* Task item *
For every line in the records below that holds "CacheEcc", make a copy.

Segment Start: Data for analysis

-- ==== Sys2Proof/Syntax.lean ====
section
/-! DEFINITION. The commands of the block, one constructor per row of spec/opcode_table.json, and the plain-data types of
their operands.  A command carries what its event brings from outside the model: an address, a value, the writer's
identity, the device time of the event, and the outcome of a physical measurement the spec leaves to the part.
An index is a Fin of its range in R14, so no command names a unit that does not exist. -/

namespace Sys2Proof

/-- A requester's identity (R456): 0-15 partitions, 16 Gaffer firmware, 17 Marver, 18 Lehr A, 19 Lehr B, 20 a crucible internal agent. -/
abbrev Ident := Fin 21

/-- A unit that receives a reset line (R557). -/
inductive Block where
  | core (c : Fin 96)
  | die (d : Fin 12)
  | crucible (k : Fin 4)
  | channel (h : Fin 64)
  | sensorDie
  | hostDie
  deriving DecidableEq, Repr

/-- What the error-correcting code makes of one stored line or word as it is read: a physical outcome (R94, R484, R525). -/
inductive Ecc where
  | clean
  | corrected
  | uncorrectable
  deriving DecidableEq, Repr

/-- What a controller captures as it freezes (R532, R548): the failing line and syndrome of a DATA freeze, the queue state, the last
command, and the dirty cache lines lost (R533). -/
structure FreezeInfo where
  syndrome : BitVec 32
  rdq : BitVec 10
  wrq : BitVec 10
  lastCmd : BitVec 8
  frzLost : BitVec 32
  deriving DecidableEq, Repr


/-- What a fence closes (R466): a core, a memory site, the controller of one channel (R534), a CSR block (by its order in R20), a crucible, or a
lateral pair. -/
inductive Target where
  | core (c : Fin 96)
  | memSite (m : Fin 16)
  | channel (h : Fin 64)
  | block (b : Fin 15)
  | crucible (k : Fin 4)
  | pair (q : Fin 4)
  deriving DecidableEq, Repr

/-- What the check bits of the scratchpad words an instruction reads make of them (R94): clean, a number of corrected
words, or an uncorrectable word (its index). -/
inductive SpEcc where
  | clean
  | corrected (n : BitVec 16)
  | uncorrectable (w : Fin 786432)
  deriving DecidableEq, Repr

/-- What the code of a cached line makes of an access (R484): clean, corrected, or uncorrectable in a clean line (refetched) or in a dirty or staged one. -/
inductive CacheEcc where
  | clean
  | corrected
  | refetched
  | lost
  deriving DecidableEq, Repr

/-- What the codes make of the lines an access touches: every line clean, the DRAM line at a device address corrected, or uncorrectable with what the
controller then captures (R525, R526), or the line in the system cache in error (R484). -/
inductive MemEcc where
  | clean
  | corrected (addr : BitVec 48)
  | uncorrectable (addr : BitVec 48) (info : FreezeInfo)
  | cache (addr : BitVec 48) (e : CacheEcc)
  deriving DecidableEq, Repr

/-- What one instruction meets in the memories it touches: the scratchpad words, the DRAM lines, and whether a residue or parity check
finds an upset in the accumulators it reads (R88, R94, R98, R526). -/
structure Phys where
  sp : SpEcc
  mem : MemEcc
  upset : Bool
  deriving DecidableEq, Repr

/-- Who writes a core's debug registers or its window: a requester by its identity, or the debug access port (R100, R123, R186, R206). -/
inductive Accessor where
  | ident (who : Ident)
  | debugPort
  deriving DecidableEq, Repr

/-- How a lateral module's training or retraining ends (R478): at 64 lanes, at 32 (the upper half or the lower), or not. -/
inductive TrainRes where
  | full
  | narrow (upper : Bool)
  | fail
  deriving DecidableEq, Repr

Segment End: Data for analysis

* Task solution *
inductive CacheEcc where
  | cache (addr : BitVec 48) (e : CacheEcc)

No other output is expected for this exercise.